> [Try it]:
Your answer should consist of each line below that contains the string "head".
----------
/-! ### The end of SAMPLING (R133) -/

/-- All that a cycle of SAMPLING without a reset can do: wait, saturate, count a sample, or record a change. -/
theorem step_sampling_cases {s t : State} (hr : s.inputs.rst = false) (hs : s.state = .sampling)
    (h : step s = .next t) :
    (s.inputs.sampleTick = false ∧ t = s.clockInputs) ∨
    (s.inputs.sampleTick = true ∧ s.inputs.lineIn = s.ref ∧ s.cnt.toNat = 254 ∧ t = s.saturate.clockInputs) ∨
    (s.inputs.sampleTick = true ∧ s.inputs.lineIn = s.ref ∧ s.cnt.toNat ≠ 254 ∧
      t = (s.setCnt (cntPlusOne s)).clockInputs) ∨
    (s.inputs.sampleTick = true ∧ s.inputs.lineIn ≠ s.ref ∧ s.tlen.toNat < 85 ∧
      t = (afterChange s).clockInputs) := by
  obtain ⟨u, hu, rfl⟩ := step_inv h
  cases hk : s.inputs.sampleTick with
  | false =>
    rw [cycleRow_eq_of_condition (r := .sampleWait) ⟨hr, hs, hk⟩] at hu
    cases hu
    exact .inl ⟨rfl, rfl⟩
  | true =>
    by_cases hl : s.inputs.lineIn = s.ref
    · rw [cycleRow_eq_of_condition (r := .sampleSame) ⟨hr, hs, hk, hl⟩] at hu
      simp only [rowMeaning] at hu
      by_cases hc : s.cnt.toNat = 254
      · rw [execSampleSame_last hc] at hu
        cases hu
        exact .inr (.inl ⟨rfl, hl, hc, rfl⟩)
      · rw [execSampleSame_count hc] at hu
        cases hu
        exact .inr (.inr (.inl ⟨rfl, hl, hc, rfl⟩))
    · rw [cycleRow_eq_of_condition (r := .sampleChange) ⟨hr, hs, hk, hl⟩] at hu
      obtain ⟨hlt, rfl⟩ := withTraceIndex_eq_next hu
      exact .inr (.inr (.inr ⟨rfl, hl, hlt, rfl⟩))

/-- A measurement takes at most 255 samples, so this many may have gone into the entries recorded and into CNT. -/
def samplesSpent (s : State) : Nat := 255 * s.tlen.toNat + s.cnt.toNat

/-- How SAMPLING ends: by the cap or by saturation (R133). -/
def SamplingEnded (s : State) : Prop :=
  s.state = .decoding ∧ ((s.tlen.toNat = 85 ∧ s.sat = false) ∨ (s.tlen.toNat ≤ 84 ∧ s.sat = true))

/-- The registers meet R56 with sampling still open: TRACE has room, and nothing has saturated. -/
theorem Inv.runningValues {s : State} (h : Inv s) : RunningValues s where
  toReachableValues := h.values
  room hs := by
    obtain ⟨hsat, -⟩ := h.undecoded hs
    refine ⟨?_, hsat⟩
    rcases hs with hs | hs | hs
    · obtain ⟨-, -, htlen⟩ := h.handshake (.inl hs)
      rw [htlen]; decide
    · obtain ⟨-, -, htlen⟩ := h.handshake (.inr hs)
      rw [htlen]; decide
    · exact (h.sampling hs).1

/-- In SAMPLING, CNT is at most 254: 255 would have come with SAT. -/
theorem RunningValues.cnt_lt_of_sampling {s : State} (h : RunningValues s) (hs : s.state = .sampling) :
    s.cnt.toNat < 255 := by
  obtain ⟨-, hsat⟩ := h.room (.inr (.inr hs))
  exact Nat.lt_of_le_of_ne h.cnt_le fun hc => by simpa [hsat] using h.cnt_sat hc

/-- While SAMPLING lasts fewer than 85 × 255 samples are spent. -/
theorem RunningValues.samplesSpent_lt {s : State} (h : RunningValues s) (hs : s.state = .sampling) :
    samplesSpent s < 21675 := by
  have htlen : s.tlen.toNat < 85 := (h.room (.inr (.inr hs))).1
  have hcnt : s.cnt.toNat < 255 := h.cnt_lt_of_sampling hs
  unfold samplesSpent
  omega

/-- Every sample spends at least one: a change gives up what is left of the 255 samples of its measurement. -/
theorem RunningValues.step_sampling {s t : State} (h : RunningValues s) (hr : s.inputs.rst = false)
    (hs : s.state = .sampling) (hstep : step s = .next t) :
    SamplingEnded t ∨
      (t.state = .sampling ∧ samplesSpent s + s.inputs.sampleTick.toNat ≤ samplesSpent t) := by
  obtain ⟨htlen, hsat⟩ := h.room (.inr (.inr hs))
  rw [traceCap_eq] at htlen
  have hcnt : s.cnt.toNat < 255 := h.cnt_lt_of_sampling hs
  rcases step_sampling_cases hr hs hstep with ⟨hk, rfl⟩ | ⟨-, -, -, rfl⟩ | ⟨hk, -, -, rfl⟩ | ⟨hk, -, -, rfl⟩
  · exact .inr ⟨by simpa using hs, by simp [samplesSpent, hk]⟩
  · exact .inl ⟨by simp, .inr ⟨by simpa using Nat.le_of_lt_succ htlen, by simp⟩⟩
  · exact .inr ⟨by simpa using hs, by simp [samplesSpent, hk, toNat_cntPlusOne hcnt, Nat.add_assoc]⟩
  · have hnext : (s.tlen + 1#7).toNat = s.tlen.toNat + 1 := toNat_succ7 (by omega)
    unfold afterChange
    split
    next hcap => exact .inl ⟨by simp, .inl ⟨by simpa [hnext, traceCap_eq] using hcap, by simpa using hsat⟩⟩
    · refine .inr ⟨by simpa using hs, ?_⟩
      simp only [samplesSpent, hk, State.clockInputs_tlen, State.clockInputs_cnt, State.recordTransition_tlen,
        State.recordTransition_cnt, hnext, BitVec.toNat_ofNat, Bool.toNat_true]
      omega

theorem sampleStrobes_cons (x : Inputs) (xs : List Inputs) :
    sampleStrobes (x :: xs) = sampleStrobes xs + x.sampleTick.toNat := by
  cases hx : x.sampleTick <;> simp [sampleStrobes, hx]

/-- A step takes the head of what is fed. -/
theorem Feeds.step {s t : State} {x : Inputs} {xs : List Inputs} (hf : Feeds s (x :: xs))
    (h : step s = .next t) : Feeds t xs := by
  obtain ⟨u, hu, rfl⟩ := step_inv h
  obtain ⟨hi, hstim, -⟩ := rowMeaning_ports hu
  exact (hf.congr hi hstim).clock

/-- SAMPLING ends by the time the samples spent and the strobes still fed come to 85 × 255. -/
theorem RunningValues.sampling_ends {s : State} {xs : List Inputs} (h : RunningValues s)
    (hs : s.state = .sampling) (hf : Feeds s xs) (hn : NoReset xs)
    (hxs : 21675 ≤ samplesSpent s + sampleStrobes xs) :
    ∃ ys t, ys <+: xs ∧ samplesSpent s + sampleStrobes ys ≤ 21675 ∧ run ys.length s = .next t ∧
      SamplingEnded t := by
  have hlt : samplesSpent s < 21675 := h.samplesSpent_lt hs
  induction xs generalizing s with
  | nil => exact absurd hxs (Nat.not_le.mpr hlt)
  | cons x xs ih =>
    obtain ⟨hx, hrest⟩ := List.forall_mem_cons.mp hn
    obtain rfl := hf.head
    obtain ⟨u, hu, hku⟩ := h.step_next
    rcases h.step_sampling hx hs hu with hend | ⟨hus, hspent⟩
    · refine ⟨[s.inputs], u, ⟨xs, rfl⟩, ?_, (run_one s).trans hu, hend⟩
      have hone : s.inputs.sampleTick.toNat ≤ 1 := Bool.toNat_le _
      rw [sampleStrobes_cons, sampleStrobes, List.countP_nil]
      omega
    · rw [sampleStrobes_cons] at hxs
      obtain ⟨ys, t, hys, hle, hrun, hend⟩ :=
        ih hku hus (hf.step hu) hrest (by omega) (hku.samplesSpent_lt hus)
      refine ⟨s.inputs :: ys, t, List.cons_prefix_cons.mpr ⟨rfl, hys⟩, ?_, (run_succ_of_step hu).trans hrun, hend⟩
      rw [sampleStrobes_cons]
      omega

/-- Settles O38: every sample spends one of 85 × 255, and in SAMPLING they are never all spent. -/
theorem samplingEndsWhateverTheLineDoes : Obligations.SamplingEndsWhateverTheLineDoes := by
  intro s xs hinv hs hf hn hxs
  obtain ⟨ys, t, hys, hle, hrun, hstate, hend⟩ :=
    hinv.runningValues.sampling_ends hs hf hn (hxs.trans (Nat.le_add_left _ _))
  exact ⟨ys, t, hys, (Nat.le_add_left _ _).trans hle, hrun, hstate, hend⟩

/-! ### The rules before SAMPLING (R121 to R126) -/

/-- Settles O9: the effect is that of `State.beginAttempt`. -/
theorem attemptReadStartsAnAttempt : Obligations.AttemptReadStartsAnAttempt :=
  ⟨fun w => rowOf_eq_some_iff w .attemptRead,
    fun s => (rowOf_dispatchWord_iff s .attemptRead).trans and_left_comm,
    fun _ _ _ _ => rfl⟩

/-- Settles O10: the waiting rules answer the state they are given. -/
theorem waitingRulesChangeNothing : Obligations.WaitingRulesChangeNothing := by
  refine ⟨fun w => ?words, fun s => ?runs, fun s a b c => ⟨rfl, rfl, rfl, rfl⟩⟩
  case words =>
    exact ⟨rowOf_eq_some_iff w .idleWait, rowOf_eq_some_iff w .hsLowWait, rowOf_eq_some_iff w .hsHighWait,
      rowOf_eq_some_iff w .sampleWait⟩
  case runs =>
    exact ⟨(rowOf_dispatchWord_iff s .idleWait).trans and_left_comm,
      (rowOf_dispatchWord_iff s .hsLowWait).trans and_left_comm,
      (rowOf_dispatchWord_iff s .hsHighWait).trans and_left_comm,
      (rowOf_dispatchWord_iff s .sampleWait).trans and_left_comm⟩

/-- A strobe that is not the last of `n`, where TCNT has a successor. -/
theorem handshakeTick_succ {n : Nat} {after : AttemptState} {s : State} (hne : s.tcnt.toNat ≠ n - 1)
    (hlt : s.tcnt.toNat < 32767) : handshakeTick n after s = s.setTcnt (s.tcnt + 1#15) := by
  rw [handshakeTick_count hne, tcntPlusOne_of_lt hlt]

/-- A state that ends at its `n`-th strobe keeps TCNT below `n`. -/
theorem toNat_tcnt_handshakeTick_lt {n : Nat} {after : AttemptState} {s : State} (hn : n ≤ 32767)
    (hlt : s.tcnt.toNat < n) : (handshakeTick n after s).tcnt.toNat < n := by
  by_cases hc : s.tcnt.toNat = n - 1
  · rw [handshakeTick_last hc]
    exact Nat.zero_lt_of_lt hlt
  · rw [handshakeTick_count hc]
    exact toNat_tcntPlusOne_lt hn hlt hc

/-- Settles O11: the strobe at TCNT 19999 is the last of 20000, every other is counted. -/
theorem hsLowTickCountsOneMicrosecond : Obligations.HsLowTickCountsOneMicrosecond := by
  refine ⟨fun w => rowOf_eq_some_iff w .hsLowTick,
    fun s => (rowOf_dispatchWord_iff s .hsLowTick).trans and_left_comm,
    fun s t k c => ⟨fun hlast => ?_, fun hne hlt => ?_, fun u hle hu => ?_⟩⟩
  · exact congrArg _ (handshakeTick_last (n := nReqLow) hlast)
  · exact congrArg _ (handshakeTick_succ (n := nReqLow) hne hlt)
  · cases hu
    exact Nat.le_of_lt_succ (toNat_tcnt_handshakeTick_lt (n := nReqLow) (by decide) (Nat.lt_succ_of_le hle))

/-- Settles O12: the strobe at TCNT 39 is the last of 40 and enters SAMPLING, where the line is not driven. -/
theorem hsHighTickCountsAndReleasesTheLine : Obligations.HsHighTickCountsAndReleasesTheLine := by
  refine ⟨fun w => rowOf_eq_some_iff w .hsHighTick,
    fun s => (rowOf_dispatchWord_iff s .hsHighTick).trans and_left_comm,
    fun s t k c => ⟨fun hlast => ?_, fun hne hlt => ?_, fun u hs hlast hu => ?_⟩⟩
  · exact congrArg _ (handshakeTick_last (n := nReqHigh) hlast)
  · exact congrArg _ (handshakeTick_succ (n := nReqHigh) hne hlt)
  · cases hu
    rw [handshakeTick_last (n := nReqHigh) hlast]
    exact ⟨(lineOe_iff s).mpr (.inr hs), rfl⟩

/-! ### The rules of SAMPLING (R128, R129) -/

/-- Settles O13: the sample at CNT 254 saturates, one at a smaller CNT is counted. -/
theorem sampleSameCountsAndSaturates : Obligations.SampleSameCountsAndSaturates := by
  refine ⟨fun w => rowOf_eq_some_iff w .sampleSame,
    fun s => (rowOf_dispatchWord_iff s .sampleSame).trans and_left_comm,
    fun s t u => ⟨fun hlast => execSampleSame_last hlast, fun hlt => ?_⟩⟩
  have hcount : execSampleSame s = .next (s.setCnt (cntPlusOne s)) := execSampleSame_count hlt.ne
  rw [cntPlusOne_of_lt (hlt.trans (by decide))] at hcount
  exact hcount

theorem afterChange_eq (s : State) :
    afterChange s =
      { s with
        trace := Memory.write s.trace s.tlen.toNat ⟨s.inputs.lineIn, s.cnt⟩
        tlen := s.tlen + 1
        ref := s.inputs.lineIn
        cnt := 0
        state := if s.tlen.toNat + 1 = 85 then .decoding else s.state } := by
  unfold afterChange
  rw [traceCap_eq]
  split <;> rfl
----------
> [Result of the exercise]:
/-- A step takes the head of what is fed. -/
    obtain rfl := hf.head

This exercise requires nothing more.